» **EXERCISE PROMPT**:
Below are entries; output exactly the lines from the one with "given channel-wide command is in flight (R35). -/" to the one with "let n := s.banks.length", both included, and nothing else.

» **DATASET RECORDS**:
══════════

-- ==== Sys2Proof/Machine/Scheduler.lean ====
section
/-! DEFINITION. What the scheduler works out from the transaction table, the bank table and what the other units
present to it: candidates, ready commands, the rotation of the row command lane and the grant of the data lane
(R33, R36–R46, R50–R52). -/

namespace Sys2Proof.Machine

/-- Some unit presents a close-all demand (R50). -/
def Hub.closeAll (h : Hub) : Bool :=
  h.upkeep.items.closeAll || h.rest.items.closeAll || h.config.bringupItems.closeAll

/-- Some unit withholds opens (R51). -/
def Hub.opensWithheld (h : Hub) : Bool := h.upkeep.items.opensWithheld || h.config.items.opensWithheld

/-- Some unit withholds starts (R51). -/
def Hub.startsWithheld (h : Hub) : Bool := h.upkeep.items.startsWithheld || h.config.items.startsWithheld

/-- The entry is ACTIVE without an aborting mark (R38, R46). -/
def Entry.activeUnmarked (e : Entry) : Bool := e.phase == .active && e.aborting.isNone

/-- The entry may be served: QUEUED, or ACTIVE without an aborting mark (R38). -/
def Entry.servable (e : Entry) : Bool := e.phase == .queued || e.activeUnmarked

/-- The entries eligible in bank `b`, in the order of the age list (R38). -/
def Hub.eligible (h : Hub) (b : Nat) : List Entry := h.table.filter (fun e => e.bank == b && e.servable)

/-- An eligible entry is a hit when its bank is OPENING or OPEN at its row (R38). -/
def Bank.hit (k : Bank) (e : Entry) : Bool := (k.state == .opening || k.state == .opened) && k.row == some e.row

/-- The candidate among the eligible entries of a bank, oldest first (R38, R39). -/
def candidateAmong (k : Bank) (limit : Nat) (es : List Entry) : Option Entry :=
  match es.find? Entry.activeUnmarked with
  | some e => some e
  | none =>
    match es with
    | [] => none
    | head :: _ =>
      if k.hit head then some head
      else match es.find? (fun e => k.hit e) with
        | none => some head
        | some oldestHit =>
          if (es.takeWhile (fun e => !k.hit e)).any (fun e => e.passed == limit) then some head
          else some oldestHit

/-- The candidate of bank `b` (R38, R39). -/
def Hub.candidate (h : Hub) (b : Nat) : Option Entry :=
  match h.scheduler.banks[b]? with
  | none => none
  | some k => candidateAmong k h.config.committed.bypassLimit (h.eligible b)

/-- A burst is in flight to bank `b`. -/
def Scheduler.burstTo (s : Scheduler) (b : Nat) : Bool :=
  match s.burst with
  | some x => x.bank == b
  | none => false

/-- A mark has passed at a time; an absent mark counts as passed (R31, R33). -/
def markPassed (mark : Option Nat) (now : Nat) : Bool :=
  match mark with
  | some t => decide (t ≤ now)
  | none => true

/-- Closing bank `b` is allowed (R33). -/
def Hub.closingAllowed (h : Hub) (b : Nat) (k : Bank) : Bool :=
  k.state == .opened && markPassed k.openMark h.now && markPassed k.writeMark h.now && !h.scheduler.burstTo b

/-- One of the three needs of a ROW_CLOSE stands (R33). The first two are worked out over a SERVING channel only; outside
it the scheduler carries out only the closes that a close-all demand asks for (R42, R52). -/
def Hub.closeNeeded (h : Hub) (b : Nat) (k : Bank) : Bool :=
  let es := h.eligible b
  let miss := match candidateAmong k h.config.committed.bypassLimit es with
    | some e => !k.hit e
    | none => false
  let policy := h.config.committed.rowPolicy == .closeAfter && !es.any (fun e => k.hit e)
  (h.channel == .serving && (miss || policy)) || (k.closeRequested && !es.any Entry.activeUnmarked)

/-- A command to one bank (R36). -/
inductive BankCommand where
  /-- ROW_OPEN for the candidate. -/
  | openFor (e : Entry)
  | close
  deriving DecidableEq, Repr

/-- The ready command of bank `b` (R32, R33, R41, R43): at most one. No row command is issued while a channel-wide
command is in flight (R32, R37), and no ROW_OPEN while opens are withheld or outside SERVING (R51, R52). -/
def Hub.bankReady (h : Hub) (b : Nat) : Option BankCommand :=
  match h.scheduler.banks[b]? with
  | none => none
  | some k =>
    if h.scheduler.flight.isSome then none
    else if k.state = .closed then
      if h.channel = .serving ∧ h.opensWithheld = false then
        (candidateAmong k h.config.committed.bypassLimit (h.eligible b)).map BankCommand.openFor
      else none
    else if h.closingAllowed b k ∧ h.closeNeeded b k then some .close
    else none

/-- A given channel-wide command is in flight (R35). -/
def Scheduler.inFlight (s : Scheduler) (c : ChannelCommand) : Bool :=
  match s.flight with
  | some f => f.command == c
  | none => false

/-- Every bank is CLOSED (R35). -/
def Scheduler.allClosed (s : Scheduler) : Bool := s.banks.all (fun k => k.state == .closed)

/-- No burst and no channel-wide command is in flight (R35). -/
def Scheduler.idle (s : Scheduler) : Bool := s.burst.isNone && s.flight.isNone

/-- ALL_CLOSE is ready (R35). -/
def Hub.allCloseReady (h : Hub) : Bool := h.config.bringupItems.allClose && h.scheduler.idle

/-- MODE_LOAD is ready (R35). -/
def Hub.modeLoadReady (h : Hub) : Bool :=
  h.config.bringupItems.modeLoad && h.scheduler.flight.isNone && h.scheduler.allClosed

/-- An upkeep demand stands that may issue an UPKEEP: the rest unit's, the one of bring-up, or the upkeep unit's, which
issues none while a pending change stands (R35, R69). -/
def Hub.upkeepDemanded (h : Hub) : Bool :=
  h.rest.items.upkeep || h.config.bringupItems.upkeep || (h.upkeep.items.upkeep && h.config.change.isNone)

/-- UPKEEP is ready (R35). -/
def Hub.upkeepReady (h : Hub) : Bool := h.upkeepDemanded && h.scheduler.allClosed && h.scheduler.idle

/-- RETAIN_ENTER is ready (R35). -/
def Hub.retainEnterReady (h : Hub) : Bool := h.rest.items.retainEnter && h.scheduler.allClosed && h.scheduler.idle

/-- RETAIN_EXIT is ready (R35). -/
def Hub.retainExitReady (h : Hub) : Bool :=
  (h.rest.items.retainExit || h.config.items.retainExit) && h.dram.retention && h.scheduler.flight.isNone

/-- A channel-wide command is ready; it goes before commands to banks (R37). -/
def Hub.channelCommandReady (h : Hub) : Bool :=
  h.allCloseReady || h.modeLoadReady || h.upkeepReady || h.retainEnterReady || h.retainExitReady

/-- The banks in rotating order: from the bank after the last bank served, wrapping from the highest to bank 0 (R36).
DESIGN CHOICE (log entry 24): where the last bank served is no bank of the table any more, after a commit that has taken
BANKS from 8 to 4, the order begins at bank 0. The spec does not say where it begins. -/
def Scheduler.rotation (s : Scheduler) : List Nat :=
  let n := s.banks.length
  let start := if s.lastServed + 1 < n then s.lastServed + 1 else 0
  (List.range n).map (fun i => (start + i) % n)

/-- The bank command that the row command lane serves next: that of the first bank in rotating order that has one
ready (R36), unless a channel-wide command is ready (R37). -/
def Hub.laneServes (h : Hub) : Option (Nat × BankCommand) :=
  if h.channelCommandReady then none
  else h.scheduler.rotation.findSome? (fun b => (h.bankReady b).map (fun c => (b, c)))

/-- The candidate of its bank may be granted the data lane (R46, point 2): it is a hit, its bank is OPEN with its close
requested flag clear, and starts are not withheld. -/
def Hub.grantable (h : Hub) (e : Entry) : Bool :=
  match h.scheduler.banks[e.bank]? with
  | none => false
  | some k =>
    (candidateAmong k h.config.committed.bypassLimit (h.eligible e.bank) == some e) && k.hit e &&
      k.state == .opened && !k.closeRequested && !h.startsWithheld

/-- The ACTIVE entry has words left and its bank is OPEN at its row (R46, point 1). -/
def Hub.continuable (h : Hub) (e : Entry) : Bool :=
  decide (e.wordsDone < e.words) &&
    match h.scheduler.banks[e.bank]? with
    | none => false
    | some k => k.state == .opened && k.row == some e.row

/-- The entry to whose next burst the data lane is granted (R46). The lane must be free, no UPKEEP in flight, and the
channel SERVING (R42, R52). -/
def Hub.grant (h : Hub) : Option Entry :=
  if h.scheduler.burst.isSome ∨ h.scheduler.inFlight .upkeep ∨ h.channel ≠ .serving then none
  else match h.table.find? Entry.activeUnmarked with
    | some e => if h.continuable e then some e else none
    | none => h.table.find? (fun e => e.servable && h.grantable e)

end Sys2Proof.Machine
end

══════════

» **RESPONSE TO THIS TASK**:
/-- A given channel-wide command is in flight (R35). -/
def Scheduler.inFlight (s : Scheduler) (c : ChannelCommand) : Bool :=
  match s.flight with
  | some f => f.command == c
  | none => false

/-- Every bank is CLOSED (R35). -/
def Scheduler.allClosed (s : Scheduler) : Bool := s.banks.all (fun k => k.state == .closed)

/-- No burst and no channel-wide command is in flight (R35). -/
def Scheduler.idle (s : Scheduler) : Bool := s.burst.isNone && s.flight.isNone

/-- ALL_CLOSE is ready (R35). -/
def Hub.allCloseReady (h : Hub) : Bool := h.config.bringupItems.allClose && h.scheduler.idle

/-- MODE_LOAD is ready (R35). -/
def Hub.modeLoadReady (h : Hub) : Bool :=
  h.config.bringupItems.modeLoad && h.scheduler.flight.isNone && h.scheduler.allClosed

/-- An upkeep demand stands that may issue an UPKEEP: the rest unit's, the one of bring-up, or the upkeep unit's, which
issues none while a pending change stands (R35, R69). -/
def Hub.upkeepDemanded (h : Hub) : Bool :=
  h.rest.items.upkeep || h.config.bringupItems.upkeep || (h.upkeep.items.upkeep && h.config.change.isNone)

/-- UPKEEP is ready (R35). -/
def Hub.upkeepReady (h : Hub) : Bool := h.upkeepDemanded && h.scheduler.allClosed && h.scheduler.idle

/-- RETAIN_ENTER is ready (R35). -/
def Hub.retainEnterReady (h : Hub) : Bool := h.rest.items.retainEnter && h.scheduler.allClosed && h.scheduler.idle

/-- RETAIN_EXIT is ready (R35). -/
def Hub.retainExitReady (h : Hub) : Bool :=
  (h.rest.items.retainExit || h.config.items.retainExit) && h.dram.retention && h.scheduler.flight.isNone

/-- A channel-wide command is ready; it goes before commands to banks (R37). -/
def Hub.channelCommandReady (h : Hub) : Bool :=
  h.allCloseReady || h.modeLoadReady || h.upkeepReady || h.retainEnterReady || h.retainExitReady

/-- The banks in rotating order: from the bank after the last bank served, wrapping from the highest to bank 0 (R36).
DESIGN CHOICE (log entry 24): where the last bank served is no bank of the table any more, after a commit that has taken
BANKS from 8 to 4, the order begins at bank 0. The spec does not say where it begins. -/
def Scheduler.rotation (s : Scheduler) : List Nat :=
  let n := s.banks.length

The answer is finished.